# Pulp3 and FilesystemExports
This is in response to https://bugzilla.redhat.com/show_bug.cgi?id=2028377#c12
(In reply to Glenn Snead from comment #12)
> I took a look at https://github.com/Katello/katello/pull/9925, and I don't
> see the difference from the existing Satellite 6.10 content view export
> method.
>
> Unless the resulting tarball has the proper file tree i.e.
> content/rel8/x86_64/baseos/os/{Packages,repodata} format with a full copy of
> the latest repository metadata we cannot use Satellite 6.10 to support
> disconnected customers who are running their own Satellite servers. These
> Satellite servers expect an available CDN server to supply them with content
> regardless of what their Satellite Organization(s) are named, and what is in
> their Organization's entitlement manifest.
Pulp3 supports this kind-of export, it's called a FilesystemExport. It currently doesn't produce the tarfile/toc/chunk that PulpExport does, but it does export to-the-filesystem a specified repository publication.

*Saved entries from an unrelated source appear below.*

-- ==== Sys2Proof/Laws/State.lean ====
section
/-! SUPPORT. What each update of the state leaves alone: one lemma for each field, true by unfolding the update. -/

namespace Sys2Proof.Machine

open Sys2Proof

set_option Elab.async false

@[simp] theorem State.put_pending (f : Fld) (v : Nat) (s : State) : (s.put f v).pending = s.pending := rfl
@[simp] theorem State.put_now (f : Fld) (v : Nat) (s : State) : (s.put f v).now = s.now := rfl
@[simp] theorem State.put_draws (f : Fld) (v : Nat) (s : State) : (s.put f v).draws = s.draws := rfl
@[simp] theorem State.put_mode (f : Fld) (v : Nat) (s : State) : (s.put f v).mode = s.mode := rfl
@[simp] theorem State.put_latches (f : Fld) (v : Nat) (s : State) : (s.put f v).latches = s.latches := rfl
@[simp] theorem State.put_mem (f : Fld) (v : Nat) (s : State) : (s.put f v).mem = s.mem := rfl
@[simp] theorem State.put_deep (f : Fld) (v : Nat) (s : State) : (s.put f v).deep = s.deep := rfl
@[simp] theorem State.put_lines (f : Fld) (v : Nat) (s : State) : (s.put f v).lines = s.lines := rfl
@[simp] theorem State.put_deepLines (f : Fld) (v : Nat) (s : State) : (s.put f v).deepLines = s.deepLines := rfl
@[simp] theorem State.put_out (f : Fld) (v : Nat) (s : State) : (s.put f v).out = s.out := rfl
@[simp] theorem State.put_fc (f : Fld) (v : Nat) (s : State) : (s.put f v).fc = s.fc := rfl
@[simp] theorem State.put_front (f : Fld) (v : Nat) (s : State) : (s.put f v).front = s.front := rfl
@[simp] theorem State.put_victims (f : Fld) (v : Nat) (s : State) : (s.put f v).victims = s.victims := rfl
@[simp] theorem State.put_rotPtr (f : Fld) (v : Nat) (s : State) : (s.put f v).rotPtr = s.rotPtr := rfl
@[simp] theorem State.put_writes (f : Fld) (v : Nat) (s : State) : (s.put f v).writes = s.writes := rfl
@[simp] theorem State.put_reads (f : Fld) (v : Nat) (s : State) : (s.put f v).reads = s.reads := rfl
@[simp] theorem State.put_ingress (f : Fld) (v : Nat) (s : State) : (s.put f v).ingress = s.ingress := rfl
@[simp] theorem State.put_nextId (f : Fld) (v : Nat) (s : State) : (s.put f v).nextId = s.nextId := rfl
@[simp] theorem State.put_regions (f : Fld) (v : Nat) (s : State) : (s.put f v).regions = s.regions := rfl
@[simp] theorem State.put_lds (f : Fld) (v : Nat) (s : State) : (s.put f v).lds = s.lds := rfl
@[simp] theorem State.put_wins (f : Fld) (v : Nat) (s : State) : (s.put f v).wins = s.wins := rfl
@[simp] theorem State.put_links (f : Fld) (v : Nat) (s : State) : (s.put f v).links = s.links := rfl
@[simp] theorem State.put_ports (f : Fld) (v : Nat) (s : State) : (s.put f v).ports = s.ports := rfl
@[simp] theorem State.put_poisonOverflow (f : Fld) (v : Nat) (s : State) : (s.put f v).poisonOverflow = s.poisonOverflow := rfl
@[simp] theorem State.put_loadHist (f : Fld) (v : Nat) (s : State) : (s.put f v).loadHist = s.loadHist := rfl
@[simp] theorem State.put_merges (f : Fld) (v : Nat) (s : State) : (s.put f v).merges = s.merges := rfl
@[simp] theorem State.put_failed (f : Fld) (v : Nat) (s : State) : (s.put f v).failed = s.failed := rfl
@[simp] theorem State.put_fp (f : Fld) (v : Nat) (s : State) : (s.put f v).fp = s.fp := rfl
@[simp] theorem State.put_cul (f : Fld) (v : Nat) (s : State) : (s.put f v).cul = s.cul := rfl
@[simp] theorem State.put_ks (f : Fld) (v : Nat) (s : State) : (s.put f v).ks = s.ks := rfl
@[simp] theorem State.put_cry (f : Fld) (v : Nat) (s : State) : (s.put f v).cry = s.cry := rfl
@[simp] theorem State.put_cw (f : Fld) (v : Nat) (s : State) : (s.put f v).cw = s.cw := rfl
@[simp] theorem State.put_wit (f : Fld) (v : Nat) (s : State) : (s.put f v).wit = s.wit := rfl
@[simp] theorem State.put_berm (f : Fld) (v : Nat) (s : State) : (s.put f v).berm = s.berm := rfl
@[simp] theorem State.put_queues (f : Fld) (v : Nat) (s : State) : (s.put f v).queues = s.queues := rfl
@[simp] theorem State.put_scopes (f : Fld) (v : Nat) (s : State) : (s.put f v).scopes = s.scopes := rfl
@[simp] theorem State.put_ssb (f : Fld) (v : Nat) (s : State) : (s.put f v).ssb = s.ssb := rfl
@[simp] theorem State.put_dram (f : Fld) (v : Nat) (s : State) : (s.put f v).dram = s.dram := rfl
@[simp] theorem State.put_fl (f : Fld) (v : Nat) (s : State) : (s.put f v).fl = s.fl := rfl
@[simp] theorem State.put_pw (f : Fld) (v : Nat) (s : State) : (s.put f v).pw = s.pw := rfl
@[simp] theorem State.put_eth (f : Fld) (v : Nat) (s : State) : (s.put f v).eth = s.eth := rfl
@[simp] theorem State.put_kg (f : Fld) (v : Nat) (s : State) : (s.put f v).kg = s.kg := rfl
@[simp] theorem State.put_rv (f : Fld) (v : Nat) (s : State) : (s.put f v).rv = s.rv := rfl
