theorem State.mirrorHeld_keeps {z0 : State} {l : List Nat} {s : State} (hz : Keeps z0 s) : Keeps z0 (State.mirrorHeld l s) := by
  induction l generalizing s with
  | nil => exact hz
  | cons a t ih =>
    unfold State.mirrorHeld
    split
    · exact hz
    · exact ih (Keeps.ite (State.mirrorNow_keeps hz.upd) hz.upd)

theorem State.assignFrame_keeps {z0 : State} {x : Nat} {s : State} (hz : Keeps z0 s) : Keeps z0 (State.assignFrame x s) := by
  unfold State.assignFrame
  split <;> simp (maxDischargeDepth := 60) only [hz, ↓Keeps.ite, ↓Keeps.upd, le_refl, ↓State.setExtent_keeps, ↓State.syncFree_keeps]

theorem State.requestFillOf_keeps {z0 : State} {p prio stream : Nat} {s : State} (hz : Keeps z0 s)
    : Keeps z0 (State.requestFillOf p prio stream s) := by
  unfold State.requestFillOf
  split <;> simp (maxDischargeDepth := 60) only [hz, ↓Keeps.ite, ↓Keeps.upd, le_refl, ↓State.assignFrame_keeps, ↓State.setPage_keeps]

theorem State.requestFill_keeps {z0 : State} {p prio : Nat} {s : State} (hz : Keeps z0 s) : Keeps z0 (State.requestFill p prio s) := by
  unfold State.requestFill
  simp (maxDischargeDepth := 60) only [hz, ↓State.requestFillOf_keeps]

theorem State.extentLookup_keeps {z0 : State} {x : Nat} {s : State} (hz : Keeps z0 s) : Keeps z0 (State.extentLookup x s) := by
  unfold State.extentLookup
  simp (maxDischargeDepth := 60) only [hz, ↓Keeps.ite, ↓Keeps.upd, le_refl, ↓State.bump_keeps, ↓State.draw_keeps]

theorem State.pageWrite_keeps {z0 : State} {line : Nat} {s : State} (hz : Keeps z0 s) : Keeps z0 (State.pageWrite line s) := by
  unfold State.pageWrite
  try dsimp only
  (repeat' split) <;> simp (maxDischargeDepth := 60) only [hz, ↓State.requestFill_keeps, ↓State.setExtent_keeps, ↓State.setPage_keeps]

theorem State.wakeSlice_keeps {z0 : State} {home : Nat} {s : State} (hz : Keeps z0 s) : Keeps z0 (State.wakeSlice home s).2 := by
  unfold State.wakeSlice
  simp (maxDischargeDepth := 60) only [hz, ↓Keeps.ite_snd, ↓State.bump_keeps, ↓State.put_keeps]

theorem State.rotate_keeps {z0 : State} {home port : Nat} {s : State} (hz : Keeps z0 s) : Keeps z0 (State.rotate home port s) := by
  unfold State.rotate
  simp (maxDischargeDepth := 60) only [hz, ↓Keeps.upd, le_refl]

theorem State.grant_keeps {z0 : State} {line port : Nat} {s : State} (hz : Keeps z0 s) : Keeps z0 (State.grant line port s) := by
  unfold State.grant
  simp (maxDischargeDepth := 60) only [hz, ↓State.rotate_keeps, ↓State.wakeSlice_keeps]

theorem State.traceEntry_keeps {z0 : State} {home port : Nat} {write miss : Bool} {s : State} (hz : Keeps z0 s)
    : Keeps z0 (State.traceEntry home port write miss s).2 := by
  unfold State.traceEntry
  simp (maxDischargeDepth := 60) only [hz, ↓Keeps.ite_snd, ↓Keeps.upd, le_refl]

theorem State.traceEnd_keeps {z0 : State} {sampled : Bool} {stages : List Nat} {s : State} (hz : Keeps z0 s)
    : Keeps z0 (State.traceEnd sampled stages s) := by
  unfold State.traceEnd
  simp (maxDischargeDepth := 60) only [hz, ↓Keeps.ite, Keeps.refl, implies_true, ↓State.bump_keeps, ↓State.forEach_keeps, ↓State.put_keeps]

theorem State.drawWords_keeps {z0 : State} {n : Nat} {s : State} (hz : Keeps z0 s) : Keeps z0 (State.drawWords n s).2 := by
  unfold State.drawWords
  simp (maxDischargeDepth := 60) only [hz, ↓Keeps.foldl_snd, Keeps.refl, implies_true, ↓State.draw_keeps]

theorem State.drawKeys_keeps {z0 : State} {s : State} (hz : Keeps z0 s) : Keeps z0 (State.drawKeys s).2 := by
  unfold State.drawKeys
  simp (maxDischargeDepth := 60) only [hz, ↓State.drawWords_keeps]

theorem State.drawShares_keeps {z0 : State} {s : State} (hz : Keeps z0 s) : Keeps z0 (State.drawShares s).2 := by
  unfold State.drawShares
  simp (maxDischargeDepth := 60) only [hz, ↓State.drawKeys_keeps]

theorem State.putKeys_keeps {z0 : State} {k key : Nat} {s : State} (hz : Keeps z0 s) : Keeps z0 (State.putKeys k key s) := by
  unfold State.putKeys
  simp (maxDischargeDepth := 60) only [hz, ↓Keeps.upd, le_refl, ↓State.drawKeys_keeps]

theorem State.renewShares_keeps {z0 : State} {k : Nat} {s : State} (hz : Keeps z0 s) : Keeps z0 (State.renewShares k s) := by
  unfold State.renewShares
  simp (maxDischargeDepth := 60) only [hz, ↓State.putKeys_keeps]

theorem State.drawLineMask_keeps {z0 : State} {s : State} (hz : Keeps z0 s) : Keeps z0 (State.drawLineMask s) := by
  unfold State.drawLineMask
  simp (maxDischargeDepth := 60) only [hz, ↓Keeps.upd, le_refl, ↓State.draw_keeps]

This is in tech-preview, because it hasn't had much use/testing, and therefore needs more eyes/thoughts on whether there are requirements we haven't thought of - this BZ is prob exactly what it needs :)
This code missed the 3.14 deadline, it's in 3.15
Doc is here:
* https://docs.pulpproject.org/pulpcore/restapi.html#tag/Exporters:-Filesystem
* https://docs.pulpproject.org/pulpcore/restapi.html#tag/Exporters:-Filesystem-Exports
The export-workflow is "create a FilesystemExporter, with a name and an export path; invoke that exporter with a repository-publication href or a repository-version to create a filesystem-export; tar the results."
Example script, starting from "create and sync a repo": (NB: pulp-cli doesn't have file-export support yet, so I use direct HTTP requests)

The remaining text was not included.